__Activity__
Using the listing, copy each whole line that features "reads".

__Data for analysis__
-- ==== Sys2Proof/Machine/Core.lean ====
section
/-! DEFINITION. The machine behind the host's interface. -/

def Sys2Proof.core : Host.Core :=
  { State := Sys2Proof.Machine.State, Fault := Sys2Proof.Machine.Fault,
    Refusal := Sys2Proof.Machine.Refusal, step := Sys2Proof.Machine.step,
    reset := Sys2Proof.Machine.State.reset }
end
* * *
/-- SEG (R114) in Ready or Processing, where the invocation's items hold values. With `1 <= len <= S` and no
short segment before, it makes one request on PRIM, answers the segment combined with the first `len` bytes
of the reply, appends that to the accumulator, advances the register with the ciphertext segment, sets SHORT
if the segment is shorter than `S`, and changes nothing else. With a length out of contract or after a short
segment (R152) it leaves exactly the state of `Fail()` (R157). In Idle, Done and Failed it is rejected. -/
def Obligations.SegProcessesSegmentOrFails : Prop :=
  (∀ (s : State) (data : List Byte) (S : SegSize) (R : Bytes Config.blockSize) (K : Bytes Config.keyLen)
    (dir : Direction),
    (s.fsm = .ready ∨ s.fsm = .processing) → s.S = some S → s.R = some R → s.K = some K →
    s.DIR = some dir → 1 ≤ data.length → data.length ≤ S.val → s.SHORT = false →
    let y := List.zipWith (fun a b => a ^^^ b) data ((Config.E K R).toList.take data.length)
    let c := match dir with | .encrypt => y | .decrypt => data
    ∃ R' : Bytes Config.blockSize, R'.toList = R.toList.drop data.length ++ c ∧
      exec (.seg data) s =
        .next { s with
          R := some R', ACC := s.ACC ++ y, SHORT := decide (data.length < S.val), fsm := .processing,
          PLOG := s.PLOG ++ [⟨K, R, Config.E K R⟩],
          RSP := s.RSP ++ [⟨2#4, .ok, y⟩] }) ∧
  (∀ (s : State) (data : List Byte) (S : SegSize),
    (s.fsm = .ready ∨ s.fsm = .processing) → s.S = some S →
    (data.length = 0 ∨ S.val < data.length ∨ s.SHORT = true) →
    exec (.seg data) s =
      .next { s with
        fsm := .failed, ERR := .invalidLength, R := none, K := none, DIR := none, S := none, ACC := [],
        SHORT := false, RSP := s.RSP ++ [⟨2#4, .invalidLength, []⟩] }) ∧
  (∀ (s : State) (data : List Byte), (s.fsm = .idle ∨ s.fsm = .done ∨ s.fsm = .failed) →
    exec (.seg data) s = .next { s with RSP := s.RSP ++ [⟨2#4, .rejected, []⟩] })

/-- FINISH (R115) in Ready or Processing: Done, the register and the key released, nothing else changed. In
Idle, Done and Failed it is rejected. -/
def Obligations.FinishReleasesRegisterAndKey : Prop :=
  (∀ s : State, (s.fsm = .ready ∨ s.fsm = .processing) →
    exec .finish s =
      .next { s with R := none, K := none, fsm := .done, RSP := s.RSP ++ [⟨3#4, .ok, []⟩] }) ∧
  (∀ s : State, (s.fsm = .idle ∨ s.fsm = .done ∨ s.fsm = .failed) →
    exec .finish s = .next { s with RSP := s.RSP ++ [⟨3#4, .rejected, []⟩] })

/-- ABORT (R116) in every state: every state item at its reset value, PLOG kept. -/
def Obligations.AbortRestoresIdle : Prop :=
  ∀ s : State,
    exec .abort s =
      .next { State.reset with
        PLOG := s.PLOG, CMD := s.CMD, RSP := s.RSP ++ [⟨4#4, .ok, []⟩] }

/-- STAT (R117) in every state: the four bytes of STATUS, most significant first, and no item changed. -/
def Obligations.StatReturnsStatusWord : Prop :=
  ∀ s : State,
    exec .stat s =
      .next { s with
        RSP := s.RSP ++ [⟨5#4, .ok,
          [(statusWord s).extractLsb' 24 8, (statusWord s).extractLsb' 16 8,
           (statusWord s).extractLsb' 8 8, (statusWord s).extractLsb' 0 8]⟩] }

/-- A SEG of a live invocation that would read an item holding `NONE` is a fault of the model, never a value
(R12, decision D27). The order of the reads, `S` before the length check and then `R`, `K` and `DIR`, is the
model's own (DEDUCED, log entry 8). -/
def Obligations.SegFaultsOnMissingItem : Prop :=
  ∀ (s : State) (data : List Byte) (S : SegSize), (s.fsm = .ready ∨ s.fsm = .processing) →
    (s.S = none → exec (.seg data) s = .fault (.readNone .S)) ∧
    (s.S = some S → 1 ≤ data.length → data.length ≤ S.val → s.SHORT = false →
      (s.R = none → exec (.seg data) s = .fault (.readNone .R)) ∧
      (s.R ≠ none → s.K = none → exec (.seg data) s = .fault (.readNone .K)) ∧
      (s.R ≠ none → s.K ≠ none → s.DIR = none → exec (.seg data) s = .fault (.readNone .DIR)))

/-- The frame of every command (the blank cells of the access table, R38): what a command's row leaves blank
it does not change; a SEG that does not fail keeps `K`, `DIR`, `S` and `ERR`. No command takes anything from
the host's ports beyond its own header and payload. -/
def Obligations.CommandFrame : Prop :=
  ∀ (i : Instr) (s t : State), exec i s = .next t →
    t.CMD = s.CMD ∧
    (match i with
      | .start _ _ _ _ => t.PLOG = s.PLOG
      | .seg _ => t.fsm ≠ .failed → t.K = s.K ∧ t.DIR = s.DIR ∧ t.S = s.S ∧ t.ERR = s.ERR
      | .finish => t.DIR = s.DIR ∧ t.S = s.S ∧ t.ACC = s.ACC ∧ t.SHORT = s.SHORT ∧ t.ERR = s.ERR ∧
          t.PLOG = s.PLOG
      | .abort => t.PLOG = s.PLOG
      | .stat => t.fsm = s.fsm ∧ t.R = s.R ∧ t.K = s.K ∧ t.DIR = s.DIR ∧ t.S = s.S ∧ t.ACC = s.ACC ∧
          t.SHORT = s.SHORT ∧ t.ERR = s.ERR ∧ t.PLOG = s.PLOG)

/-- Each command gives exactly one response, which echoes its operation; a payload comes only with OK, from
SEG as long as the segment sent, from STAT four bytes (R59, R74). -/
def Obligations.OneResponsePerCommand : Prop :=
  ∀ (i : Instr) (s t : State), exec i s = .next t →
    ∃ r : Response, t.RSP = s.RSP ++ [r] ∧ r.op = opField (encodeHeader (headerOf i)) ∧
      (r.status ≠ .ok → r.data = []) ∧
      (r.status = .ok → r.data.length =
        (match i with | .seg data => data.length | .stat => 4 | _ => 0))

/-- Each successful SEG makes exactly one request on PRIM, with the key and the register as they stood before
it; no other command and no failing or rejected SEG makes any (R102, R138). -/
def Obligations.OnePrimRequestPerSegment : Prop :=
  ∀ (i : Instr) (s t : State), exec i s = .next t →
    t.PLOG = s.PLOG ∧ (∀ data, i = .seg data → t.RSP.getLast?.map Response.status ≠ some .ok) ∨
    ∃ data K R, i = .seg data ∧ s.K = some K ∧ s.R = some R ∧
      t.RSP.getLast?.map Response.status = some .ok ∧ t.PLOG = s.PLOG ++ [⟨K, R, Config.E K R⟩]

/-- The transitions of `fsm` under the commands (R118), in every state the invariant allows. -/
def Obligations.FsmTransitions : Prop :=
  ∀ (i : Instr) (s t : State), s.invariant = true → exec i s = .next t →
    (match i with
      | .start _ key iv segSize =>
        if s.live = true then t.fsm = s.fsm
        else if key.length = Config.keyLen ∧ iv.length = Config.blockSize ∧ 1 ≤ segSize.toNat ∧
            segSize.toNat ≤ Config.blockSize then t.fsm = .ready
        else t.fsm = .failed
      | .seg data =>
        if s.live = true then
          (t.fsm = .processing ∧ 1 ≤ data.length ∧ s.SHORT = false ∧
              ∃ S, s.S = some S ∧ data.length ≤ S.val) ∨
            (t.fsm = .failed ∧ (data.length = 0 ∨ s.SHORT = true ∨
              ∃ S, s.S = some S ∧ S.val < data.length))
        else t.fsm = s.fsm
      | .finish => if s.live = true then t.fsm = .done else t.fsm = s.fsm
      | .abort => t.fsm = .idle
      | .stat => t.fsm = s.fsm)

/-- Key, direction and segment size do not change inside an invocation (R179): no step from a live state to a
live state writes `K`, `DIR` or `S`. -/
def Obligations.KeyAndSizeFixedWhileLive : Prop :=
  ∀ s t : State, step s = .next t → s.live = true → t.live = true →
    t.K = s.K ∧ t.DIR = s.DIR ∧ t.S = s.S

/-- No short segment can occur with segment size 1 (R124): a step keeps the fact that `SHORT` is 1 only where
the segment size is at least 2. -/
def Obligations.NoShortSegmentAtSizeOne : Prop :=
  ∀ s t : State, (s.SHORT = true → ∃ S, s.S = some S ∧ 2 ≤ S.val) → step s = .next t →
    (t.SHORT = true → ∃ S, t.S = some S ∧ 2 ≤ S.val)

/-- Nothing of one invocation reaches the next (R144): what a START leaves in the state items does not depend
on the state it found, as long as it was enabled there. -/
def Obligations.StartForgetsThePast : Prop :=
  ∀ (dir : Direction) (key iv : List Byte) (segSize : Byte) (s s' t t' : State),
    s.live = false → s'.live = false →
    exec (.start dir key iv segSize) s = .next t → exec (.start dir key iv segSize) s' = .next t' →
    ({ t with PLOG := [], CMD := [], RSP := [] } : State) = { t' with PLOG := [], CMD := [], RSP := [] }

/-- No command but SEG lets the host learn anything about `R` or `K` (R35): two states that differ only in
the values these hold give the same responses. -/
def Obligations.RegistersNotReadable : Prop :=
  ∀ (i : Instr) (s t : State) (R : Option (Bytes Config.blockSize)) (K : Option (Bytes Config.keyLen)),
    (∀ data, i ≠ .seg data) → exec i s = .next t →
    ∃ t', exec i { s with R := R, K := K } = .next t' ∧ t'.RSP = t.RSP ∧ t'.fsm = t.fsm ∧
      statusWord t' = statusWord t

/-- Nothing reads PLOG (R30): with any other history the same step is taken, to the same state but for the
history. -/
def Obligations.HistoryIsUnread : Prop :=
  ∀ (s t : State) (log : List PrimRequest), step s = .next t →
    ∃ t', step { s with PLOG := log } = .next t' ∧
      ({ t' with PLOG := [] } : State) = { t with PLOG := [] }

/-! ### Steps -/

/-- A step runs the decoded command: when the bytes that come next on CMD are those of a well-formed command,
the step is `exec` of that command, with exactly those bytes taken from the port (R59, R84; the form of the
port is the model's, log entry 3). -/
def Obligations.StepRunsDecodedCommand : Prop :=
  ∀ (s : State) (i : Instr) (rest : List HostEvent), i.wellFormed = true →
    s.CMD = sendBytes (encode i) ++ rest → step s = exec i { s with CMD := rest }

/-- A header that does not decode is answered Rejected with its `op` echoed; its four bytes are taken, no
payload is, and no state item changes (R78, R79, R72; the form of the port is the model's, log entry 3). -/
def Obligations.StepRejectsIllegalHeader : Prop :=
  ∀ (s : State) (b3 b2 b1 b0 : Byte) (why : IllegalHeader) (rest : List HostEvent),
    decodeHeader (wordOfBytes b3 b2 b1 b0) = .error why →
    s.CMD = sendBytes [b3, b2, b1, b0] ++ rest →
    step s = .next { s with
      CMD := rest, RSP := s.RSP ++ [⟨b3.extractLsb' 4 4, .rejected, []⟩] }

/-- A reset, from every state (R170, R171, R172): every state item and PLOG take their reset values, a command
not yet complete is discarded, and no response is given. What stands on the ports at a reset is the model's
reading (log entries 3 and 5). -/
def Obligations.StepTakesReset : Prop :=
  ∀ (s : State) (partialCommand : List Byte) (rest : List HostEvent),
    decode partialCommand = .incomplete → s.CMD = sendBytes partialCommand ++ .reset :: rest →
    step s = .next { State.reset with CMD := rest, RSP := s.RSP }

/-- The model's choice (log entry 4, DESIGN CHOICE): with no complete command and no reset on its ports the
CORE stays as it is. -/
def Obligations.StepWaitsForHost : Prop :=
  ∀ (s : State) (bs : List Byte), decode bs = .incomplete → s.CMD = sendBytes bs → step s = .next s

__Result below__
(R12, decision D27). The order of the reads, `S` before the length check and then `R`, `K` and `DIR`, is the
/-- Nothing reads PLOG (R30): with any other history the same step is taken, to the same state but for the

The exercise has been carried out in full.